Девушка принужденно ее взяла, выдержала отцовский поцелуй в лоб и опустилась на диван, бросив свою сумку на пол. Отец, подняв сумку, пристально посмотрел в лицо дочери.
– Что ты такая бледная?
– За мной гнались, – ответила Зефира. – Кто-то хотел свалить меня на землю, я его как толкнула...
Отец, как подкошенный, упал на колени.
– Кто?! – клокотало у него в горле.
Девушка молчала, скривив губы, словно испытывая свою силу над отцом, раздавленным чрезмерной родительской тревогой.
– Кто? – выкрикнул он снова, стискивая ее руку. – Отвечай же!
– Откуда я знаю? Было темно.
– Что ты делала в темноте? Что, черт возьми, ты ищешь на стройке?
– Тебя искала. Хотела напрямик пойти.
– Кто это был? Ты его видела?
Отец отпустил ее руку. Он чувствовал себя бессильным, испуганным – как уберечь свое чадо от мужчин, которые, точно волки, крадутся в ночи, чтобы схватить добычу?
– Рассказывай! – попросил он.
Зефира повторила свою историю: неизвестный мужчина напал сзади, так что его лица не было видно; и даже когда, обернувшись, посмотрела, не увидела его – будто смазанная картинка без носа и без глаз.

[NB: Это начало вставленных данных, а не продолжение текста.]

/-- R472. What the boot flow meets in the flash array: the sectors whose margin scan differs, and its erases in order (a
clean one where none is given). -/
structure BootRep where
  weak : List Nat := []
  erases : List BootErase := []
deriving DecidableEq, Repr

/-- R605. What requests a device reset that waits on the flash (R608). -/
inductive ResetAsk
  | pin | watchdog | clock | sw | domain | monitor
deriving DecidableEq, Repr

/-- R573. What becomes of the host read of a Mangle beat: its completion brings a word or an error status, or it is still
outstanding. -/
inductive HostAns
  | word (w : Word) | error | later
deriving DecidableEq, Repr

/-- R658. The boundary-scan cells that SAMPLE/PRELOAD shifts in, by pin: a level, or undriven. -/
abbrev ScanCells := List (Fin 324 × Option Bool)

end Sys2Proof.Machine

namespace Sys2Proof

open Machine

– У него были белые зубы, – прошептала она задумчиво. – Очень белые зубы...
Посмотрев на небо, пронизанное стеклянным сиянием уличного фонаря, девушка словно впала в забытье – необъяснимое, опасное забытье, которое охватило ее, как сильные мужские руки.
Она действительно искала отца, чтобы попросить у него шесть левов. Надо было уплатить учителю игры на гитаре за уроки. Он был пожилой человек, учеников принимал в большой комнате с двумя стульями и столом, покрытым скатертью с бахромой, касавшейся голых досок пола. Зефира устала ходить по стройке, не хотелось искать отца в самом дальнем цехе, куда, как ей сказали, пошел бригадир Стамен Юруков. Тут она встретила свою подругу Меглену – в новой дубленке и в ярко-красном берете. И началось хвастовство: и недавней свадьбой, и тем, что будет жить отдельно от родителей, занимая в доме целый этаж, и что продали старую автомашину, чтобы купить новую, а свадебное путешествие проведут в Пампорово, где будут кататься на лыжах... Зефира жадно слушала. «Уж эта Меглена, эта телка толстозадая! – подумала она вдруг. – Не очень-то шикарно будет она выглядеть в лыжных брюках. Но как ей повезло! Сумела вырваться из-под власти отца, а ведь всего на три года старше меня...»
– Он такой милый. Настоящий ученый, преподает биологию в хозтехникуме. Французский знает...
– Сколько ему лет? – перебила Зефира.
– Двадцать семь. А что? Пусть муж будет постарше, это ничего, а мой Камен, кроме всего прочего, такой душечка. Как обнимет – просто не знаешь...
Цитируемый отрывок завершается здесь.